The man shook his head but looked sympathetic. “I’m sorry. I can send a letter for you, but it might not catch him until he gets to Vladivostok.”
Nadia wrote another letter, but it felt like a goodbye rather than a plea for help. Vladivostok. It was over two thousand miles away. In perfect health, with a well-stocked sleigh and team of horses, she might make it. On foot, after starving for nearly a year? She didn’t like her chances.

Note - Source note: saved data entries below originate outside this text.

-- ==== Sys2Proof/Machine/Link.lean ====
section
/-!
DEFINITION. The Caravan link layer (R294–R329, R335–R338): lanes, bring-up, wagons, credits, sequence numbers and replay,
violations, relay.
-/
namespace Sys2Proof.Machine

/-! ### Hops and groups (R294) -/

def otherHop : Hop → Hop
  | .up => .dn
  | .dn => .up

def State.hop (s : State) : Hop → HopSt
  | .up => s.link.hopUp
  | .dn => s.link.hopDn
def State.setHop (s : State) (h : Hop) (x : HopSt) : State :=
  match h with
  | .up => { s with link := { s.link with hopUp := x } }
  | .dn => { s with link := { s.link with hopDn := x } }
def State.rx (s : State) : Hop → RxGroup
  | .up => s.link.rxUp
  | .dn => s.link.rxDn
def State.setRx (s : State) (h : Hop) (x : RxGroup) : State :=
  match h with
  | .up => { s with link := { s.link with rxUp := x } }
  | .dn => { s with link := { s.link with rxDn := x } }

/-- LNK_STAT's state of a hop: 0 unused, 1 bring-up, 2 up, 3 warm retrain, 4 down awaiting cold bring-up. -/
def State.hopState (s : State) : Hop → Nat
  | .up => s.fld LNK_STAT_up_state
  | .dn => s.fld LNK_STAT_dn_state
def State.setHopState (s : State) (h : Hop) (v : Nat) : State :=
  match h with
  | .up => s.setFld LNK_STAT_up_state v
  | .dn => s.setFld LNK_STAT_dn_state v

/-- The receive lanes of a hop, all lanes of a hop, the hop of a lane. -/
def rxLanes : Hop → List Nat
  | .up => List.range 8
  | .dn => (List.range 8).map (24 + ·)
def hopLanes : Hop → List Nat
  | .up => List.range 16
  | .dn => (List.range 16).map (16 + ·)
def laneHop (n : Nat) : Hop := if n < 16 then .up else .dn
def isRxLane (n : Nat) : Bool := n < 8 || 24 ≤ n

/-- EV096 or EV097 (causes 1–4). -/
def State.hopEvent (s : State) (h : Hop) (cause tile : Nat) : State :=
  s.raise (96 + hopIx h) cause (cause * 2 ^ 24 + tile)

/-- EV064 + lane. -/
def State.laneEvent (s : State) (n cause : Nat) : State :=
  s.raise (64 + n) cause (cause * 2 ^ 24 + s.fld (LPH_STAT_fom n))

/-! ### Wagons (R311, R312) -/

/-- A wagon's header as received. -/
structure WagonHdr where
  type : Nat
  vc : Nat
  dst : Nat
  src : Nat
  flags : Nat
  seq : BitVec 16
  length : Nat
  offset : Nat
  stream : Nat
  deriving DecidableEq, Repr

def parseWagon (b : Bytes) : WagonHdr :=
  { type := leAt b 0 1, vc := leAt b 1 1, dst := leAt b 2 1 % 16, src := leAt b 2 1 / 16, flags := leAt b 3 1
    seq := BitVec.ofNat 16 (leAt b 4 2), length := leAt b 6 2, offset := leAt b 8 4, stream := leAt b 12 2 }

def wFirst (w : WagonHdr) : Bool := bit w.flags 0
def wLast (w : WagonHdr) : Bool := bit w.flags 1
def wT15 (w : WagonHdr) : Bool := bit w.flags 2

/-- Is the header's CRC-16 right? -/
def headerOk (b : Bytes) : Bool := decide (16 ≤ b.length) && (crc16 (b.take 14)).toNat == leAt b 14 2

/-- A wagon's CRC-32C and its rows (R312): 0 right, 1 nullified, 2 an error. -/
def wagonCheck (h : Hop) (w : Wagon) : Nat :=
  let b := w.bytes
  if !headerOk b || badRow (upbound h false) w then 2
  else
    let n := 16 + (parseWagon b).length
    if b.length != n + 4 then 2
    else
      let c := crc32c (b.take n)
      let got := BitVec.ofNat 32 (leAt b n 4)
      if got = c then 0 else if got = ~~~c then 1 else 2

/-- A queued wagon's bytes with its number and CRCs (R311, R326). -/
def stampWagon (bs : Bytes) (seq : Nat) (corrupt null : Bool) : Bytes :=
  let head := bs.take 4 ++ toLe 2 seq ++ slice bs 6 8
  let body := head ++ toLe 2 (crc16 head).toNat ++ bs.drop 16
  let c := crc32c body
  body ++ toLe 4 (if null then ~~~c else if corrupt then c ^^^ 1 else c).toNat

/-- The VC that the table gives a wagon type received on a hop (R313, R314); none for an unknown one. -/
def typeVc (h : Hop) (type : Nat) : Option Nat :=
  match h with
  | .up =>
    if type = 0x01 || type = 0x02 || type = 0x08 || type = 0x0A then some 0
    else if type = 0x20 || type = 0x21 || type = 0x22 then some 1
    else if type = 0x44 then some 2
    else if type = 0x60 || type = 0x61 then some 3
    else none
  | .dn =>
    if type = 0x01 || type = 0x02 || type = 0x09 then some 0
    else if 0x40 ≤ type && type ≤ 0x46 then some 2
    else none

/-! ### Buffers and credit (R316, R317, R324) -/

/-- Units of the buffer of a VC. -/
def bufferUnits (h : Hop) (vc : Nat) : Nat :=
  match h, vc with
  | .up, 1 => 2048
  | .up, 2 => 512
  | .up, 3 => 512
  | .dn, 2 => 2048
  | _, _ => 0

/-- Units of the own share on UP_RX. -/
def shareUnits (vc : Nat) : Nat := if vc = 1 then 1024 else if vc = 3 then 256 else 0

/-- Can the tile store no own wagons at all (R324)? -/
def State.noStore (s : State) : Bool :=
  s.frozen || s.boot.dramFailed || s.boot.phase == .thermalShutdown || s.boot.phase == .safeHarbour || s.spaceRooms spLEG = 0

/-- Units that a group's held wagons of a VC take. -/
def heldUnits (r : RxGroup) (vc : Nat) : Nat := ((r.held.filter fun (_, v, _) => v = vc).map fun (_, _, u) => u).sum

/-- Units that own wagons of a VC take. -/
def State.ownUnits (s : State) (vc : Nat) : Nat :=
  ((s.rooms.heldOwn.map fun w => Sparse.getD s.link.rxUp.held w.id (0, 0)).filter fun x => x.1 = vc).map (·.2) |>.sum

/-- Free units of a VC; none for further wagons while the own share is full. -/
def State.freeUnits (s : State) (h : Hop) (vc : Nat) : Nat :=
  if h = .up && shareUnits vc != 0 && shareUnits vc ≤ s.ownUnits vc && !s.noStore then 0
  else bufferUnits h vc - heldUnits (s.rx h) vc

/-- Is counter a at or past counter b modulo 2³²? -/
def atOrPast (a b : Word) : Bool := (a - b).toNat < 2 ^ 31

She couldn’t leave the White Army, or she’d be vulnerable to bandits. Yet staying with them meant the Reds were a constant threat. Things were going badly for the Whites. General Kappel had died when his frostbite had turned to gangrene, and even the ministrations of a Czech doctor hadn’t been able to save him. Voitsekhovsky was their new leader, the man who had sent Nikolai and the others to negotiate. But even if Irkutsk’s current leaders cooperated, the larger enemy, the Red Army, would continue its pursuit. They wouldn’t stop until all of Russia was under Bolshevik control.
They spent the night in a broken boxcar. The back wheels were gone, so it balanced at an angle on the ground near the train depot, no longer on the tracks.
Nikolai sat beside her. It was dark, but it wasn’t late. He and the others had delivered the White Army’s demands to the Irkutsk government, but they hadn’t yet received an answer.
“If the White Army never recovers, would you consider emigration?” she asked.
“You mean if we lose?”
“Yes.” She hated to sound so defeatist, but it was hard to have faith in an army so desperate for food, ammunition, and clothing. The only things the White Army had in abundance were typhus, dysentery, and frostbite cases. Maybe courage too, but courage alone didn’t win wars.
Nikolai sighed. “I don’t think I can leave Russia without breaking my soul in two. Our family’s lands are here. This is where our ancestors lived and bled and died. You heard Papa tell the stories, same as I did.”
She remembered the stories. And she had the same concerns. Her Russian soul was connected to the Russian soil in a way that couldn’t be easily severed. She’d been willing to emigrate when her family was dead, but now that Nikolai was alive, the thought of leaving him hurt more than the ever-present ache of hunger or the sharp sting of the Siberian winter.
Nikolai continued. “I don’t think the Bolsheviks will ever forgive me for being born a baron’s son and fighting against them. If I stay, my only inheritance in Russia will be a grave. So I suppose I’ll have to leave, because I don’t think we can win. The war’s lost, Nadia. It’s not over yet, but we can’t win anymore. We’re here to negotiate safe passage. We told them we won’t attack Irkutsk if they let our wounded through unscathed, release Kolchak, and give us 250 million rubles.”
“That much?”
“It’s about a third of what they took from the Czechs. If we take the city, we’ll take all the gold. They’d have trouble moving it before we arrived in force.”